• Brief
Search the entries for the word "State". Copy each line in which it is found.
(Information supplied begins)
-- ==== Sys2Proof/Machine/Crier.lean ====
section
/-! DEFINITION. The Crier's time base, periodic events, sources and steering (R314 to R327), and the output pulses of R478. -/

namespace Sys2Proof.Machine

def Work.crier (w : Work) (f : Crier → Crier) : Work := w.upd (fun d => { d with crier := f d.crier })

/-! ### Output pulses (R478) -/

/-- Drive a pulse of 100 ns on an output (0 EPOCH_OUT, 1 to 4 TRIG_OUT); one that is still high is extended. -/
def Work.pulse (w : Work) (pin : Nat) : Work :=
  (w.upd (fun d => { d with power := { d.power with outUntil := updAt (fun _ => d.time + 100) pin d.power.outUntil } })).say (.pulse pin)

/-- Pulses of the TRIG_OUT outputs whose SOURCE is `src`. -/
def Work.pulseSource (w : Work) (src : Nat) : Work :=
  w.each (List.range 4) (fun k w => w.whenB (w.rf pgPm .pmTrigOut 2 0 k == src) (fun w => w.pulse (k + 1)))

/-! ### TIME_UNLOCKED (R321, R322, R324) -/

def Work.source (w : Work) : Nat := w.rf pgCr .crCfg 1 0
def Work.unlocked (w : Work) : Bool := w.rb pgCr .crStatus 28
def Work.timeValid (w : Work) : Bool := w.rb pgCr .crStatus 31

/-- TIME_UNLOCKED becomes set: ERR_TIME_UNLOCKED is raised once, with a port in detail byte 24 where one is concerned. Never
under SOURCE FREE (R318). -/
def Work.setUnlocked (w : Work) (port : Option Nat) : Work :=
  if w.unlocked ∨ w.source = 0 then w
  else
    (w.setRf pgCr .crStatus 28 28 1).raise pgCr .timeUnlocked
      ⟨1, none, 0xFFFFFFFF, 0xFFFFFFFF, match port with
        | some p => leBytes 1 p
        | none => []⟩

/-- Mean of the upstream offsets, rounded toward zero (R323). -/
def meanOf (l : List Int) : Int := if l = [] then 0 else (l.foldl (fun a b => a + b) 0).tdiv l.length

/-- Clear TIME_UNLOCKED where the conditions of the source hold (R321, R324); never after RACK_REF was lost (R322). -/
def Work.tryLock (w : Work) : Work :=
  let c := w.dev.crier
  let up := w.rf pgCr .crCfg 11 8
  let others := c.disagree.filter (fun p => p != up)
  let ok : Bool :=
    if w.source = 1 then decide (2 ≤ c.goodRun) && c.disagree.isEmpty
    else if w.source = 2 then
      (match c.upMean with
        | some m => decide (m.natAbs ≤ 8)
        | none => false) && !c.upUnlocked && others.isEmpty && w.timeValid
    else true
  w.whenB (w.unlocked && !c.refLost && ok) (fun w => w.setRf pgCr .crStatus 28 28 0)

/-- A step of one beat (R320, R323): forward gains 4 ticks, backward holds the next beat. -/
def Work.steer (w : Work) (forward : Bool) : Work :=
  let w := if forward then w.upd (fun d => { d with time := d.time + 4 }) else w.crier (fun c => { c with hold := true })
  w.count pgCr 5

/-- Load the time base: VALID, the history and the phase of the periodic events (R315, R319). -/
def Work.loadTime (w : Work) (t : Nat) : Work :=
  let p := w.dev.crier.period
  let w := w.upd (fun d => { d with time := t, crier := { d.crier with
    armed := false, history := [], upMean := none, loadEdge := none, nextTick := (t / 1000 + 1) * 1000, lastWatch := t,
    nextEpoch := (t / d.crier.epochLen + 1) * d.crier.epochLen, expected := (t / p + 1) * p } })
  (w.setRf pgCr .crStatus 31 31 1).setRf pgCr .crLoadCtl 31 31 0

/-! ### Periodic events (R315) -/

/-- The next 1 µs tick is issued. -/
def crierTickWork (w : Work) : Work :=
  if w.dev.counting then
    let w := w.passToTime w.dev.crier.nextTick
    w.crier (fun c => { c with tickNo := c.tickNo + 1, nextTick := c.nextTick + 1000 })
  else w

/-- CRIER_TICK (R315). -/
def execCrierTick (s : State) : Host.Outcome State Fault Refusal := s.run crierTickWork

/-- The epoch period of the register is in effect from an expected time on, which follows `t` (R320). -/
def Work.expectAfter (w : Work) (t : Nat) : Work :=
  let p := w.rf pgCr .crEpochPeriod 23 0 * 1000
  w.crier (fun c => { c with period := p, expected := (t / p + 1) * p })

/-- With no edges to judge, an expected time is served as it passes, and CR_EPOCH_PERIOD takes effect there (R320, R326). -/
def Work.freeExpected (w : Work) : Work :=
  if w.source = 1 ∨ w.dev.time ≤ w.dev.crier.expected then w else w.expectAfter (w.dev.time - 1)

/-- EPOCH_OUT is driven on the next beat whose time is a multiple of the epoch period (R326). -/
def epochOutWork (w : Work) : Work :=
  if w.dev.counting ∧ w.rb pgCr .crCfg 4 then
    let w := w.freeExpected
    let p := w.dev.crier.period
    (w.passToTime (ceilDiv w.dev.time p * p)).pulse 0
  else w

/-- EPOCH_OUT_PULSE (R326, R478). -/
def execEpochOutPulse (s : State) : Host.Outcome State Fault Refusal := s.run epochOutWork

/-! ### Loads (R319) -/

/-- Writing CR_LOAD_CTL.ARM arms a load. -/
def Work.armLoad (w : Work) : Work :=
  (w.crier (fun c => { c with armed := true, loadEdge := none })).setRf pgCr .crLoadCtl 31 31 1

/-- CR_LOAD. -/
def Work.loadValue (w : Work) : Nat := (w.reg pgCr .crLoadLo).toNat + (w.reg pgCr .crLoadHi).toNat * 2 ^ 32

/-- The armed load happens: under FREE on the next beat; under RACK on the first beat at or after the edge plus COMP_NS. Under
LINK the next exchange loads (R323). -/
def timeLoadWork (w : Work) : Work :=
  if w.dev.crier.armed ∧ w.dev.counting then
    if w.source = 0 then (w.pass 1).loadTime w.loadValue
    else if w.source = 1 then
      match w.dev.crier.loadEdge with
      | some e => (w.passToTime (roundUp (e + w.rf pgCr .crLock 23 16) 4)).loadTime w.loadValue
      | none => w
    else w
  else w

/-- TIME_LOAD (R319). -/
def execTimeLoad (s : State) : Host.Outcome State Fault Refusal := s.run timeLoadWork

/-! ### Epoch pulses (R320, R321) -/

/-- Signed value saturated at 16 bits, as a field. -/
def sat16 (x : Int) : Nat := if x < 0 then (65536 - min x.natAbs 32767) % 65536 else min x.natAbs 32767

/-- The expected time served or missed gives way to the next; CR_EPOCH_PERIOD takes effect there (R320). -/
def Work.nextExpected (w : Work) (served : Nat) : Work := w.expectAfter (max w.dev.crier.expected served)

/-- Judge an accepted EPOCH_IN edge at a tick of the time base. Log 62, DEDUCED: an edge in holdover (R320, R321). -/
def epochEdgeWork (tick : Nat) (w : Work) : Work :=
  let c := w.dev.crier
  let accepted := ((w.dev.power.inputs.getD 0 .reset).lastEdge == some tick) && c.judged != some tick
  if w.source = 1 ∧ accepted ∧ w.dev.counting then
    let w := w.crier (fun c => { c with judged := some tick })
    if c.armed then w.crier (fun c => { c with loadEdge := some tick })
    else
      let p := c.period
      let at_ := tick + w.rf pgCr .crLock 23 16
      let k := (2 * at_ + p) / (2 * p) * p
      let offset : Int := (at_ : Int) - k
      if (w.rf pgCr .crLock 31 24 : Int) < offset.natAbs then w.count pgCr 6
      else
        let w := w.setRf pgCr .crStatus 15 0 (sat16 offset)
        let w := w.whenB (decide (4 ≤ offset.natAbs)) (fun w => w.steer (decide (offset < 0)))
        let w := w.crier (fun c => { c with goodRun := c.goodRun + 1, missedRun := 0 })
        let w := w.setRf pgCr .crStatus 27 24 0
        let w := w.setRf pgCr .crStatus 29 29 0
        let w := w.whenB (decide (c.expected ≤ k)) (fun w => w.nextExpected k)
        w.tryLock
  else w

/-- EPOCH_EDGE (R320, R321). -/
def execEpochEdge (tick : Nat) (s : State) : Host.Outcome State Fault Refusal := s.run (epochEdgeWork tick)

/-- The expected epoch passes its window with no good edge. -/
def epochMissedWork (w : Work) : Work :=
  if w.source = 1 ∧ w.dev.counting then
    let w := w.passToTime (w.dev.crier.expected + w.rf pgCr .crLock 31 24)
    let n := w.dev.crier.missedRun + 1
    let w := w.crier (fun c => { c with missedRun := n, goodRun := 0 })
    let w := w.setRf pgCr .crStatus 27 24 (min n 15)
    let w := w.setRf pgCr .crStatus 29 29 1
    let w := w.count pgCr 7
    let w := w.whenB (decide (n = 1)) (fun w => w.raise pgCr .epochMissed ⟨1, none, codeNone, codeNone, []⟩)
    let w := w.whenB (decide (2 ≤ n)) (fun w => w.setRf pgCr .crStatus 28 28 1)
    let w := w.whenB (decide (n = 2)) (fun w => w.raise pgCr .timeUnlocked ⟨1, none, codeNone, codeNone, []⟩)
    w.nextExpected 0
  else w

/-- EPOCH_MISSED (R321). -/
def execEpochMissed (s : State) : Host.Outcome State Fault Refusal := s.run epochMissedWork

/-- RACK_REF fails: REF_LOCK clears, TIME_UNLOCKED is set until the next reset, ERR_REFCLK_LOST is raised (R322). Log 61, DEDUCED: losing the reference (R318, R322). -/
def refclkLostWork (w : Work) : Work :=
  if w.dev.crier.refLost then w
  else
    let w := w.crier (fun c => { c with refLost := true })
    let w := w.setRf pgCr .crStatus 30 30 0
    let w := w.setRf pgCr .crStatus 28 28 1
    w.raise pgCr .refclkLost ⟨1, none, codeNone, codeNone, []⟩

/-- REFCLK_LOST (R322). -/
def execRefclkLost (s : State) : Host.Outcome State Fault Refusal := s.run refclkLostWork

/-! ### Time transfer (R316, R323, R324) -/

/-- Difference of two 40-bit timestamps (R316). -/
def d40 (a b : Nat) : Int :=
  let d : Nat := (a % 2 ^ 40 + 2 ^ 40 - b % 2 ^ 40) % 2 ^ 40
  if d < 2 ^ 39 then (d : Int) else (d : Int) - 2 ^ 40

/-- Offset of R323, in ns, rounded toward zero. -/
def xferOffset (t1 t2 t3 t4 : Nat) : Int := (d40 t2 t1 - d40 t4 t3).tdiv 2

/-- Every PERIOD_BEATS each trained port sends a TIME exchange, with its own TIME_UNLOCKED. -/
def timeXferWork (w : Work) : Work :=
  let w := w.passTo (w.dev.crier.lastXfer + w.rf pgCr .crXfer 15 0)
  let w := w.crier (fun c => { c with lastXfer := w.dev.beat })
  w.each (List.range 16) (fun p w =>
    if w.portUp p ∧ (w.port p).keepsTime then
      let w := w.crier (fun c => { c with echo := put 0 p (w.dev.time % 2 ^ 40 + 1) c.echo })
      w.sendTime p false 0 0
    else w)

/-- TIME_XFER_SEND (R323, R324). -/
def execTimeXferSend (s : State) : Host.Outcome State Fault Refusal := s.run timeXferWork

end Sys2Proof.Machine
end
(Information supplied ends)
• Output of the task
def execCrierTick (s : State) : Host.Outcome State Fault Refusal := s.run crierTickWork
def execEpochOutPulse (s : State) : Host.Outcome State Fault Refusal := s.run epochOutWork
def execTimeLoad (s : State) : Host.Outcome State Fault Refusal := s.run timeLoadWork
def execEpochEdge (tick : Nat) (s : State) : Host.Outcome State Fault Refusal := s.run (epochEdgeWork tick)
def execEpochMissed (s : State) : Host.Outcome State Fault Refusal := s.run epochMissedWork
def execRefclkLost (s : State) : Host.Outcome State Fault Refusal := s.run refclkLostWork
def execTimeXferSend (s : State) : Host.Outcome State Fault Refusal := s.run timeXferWork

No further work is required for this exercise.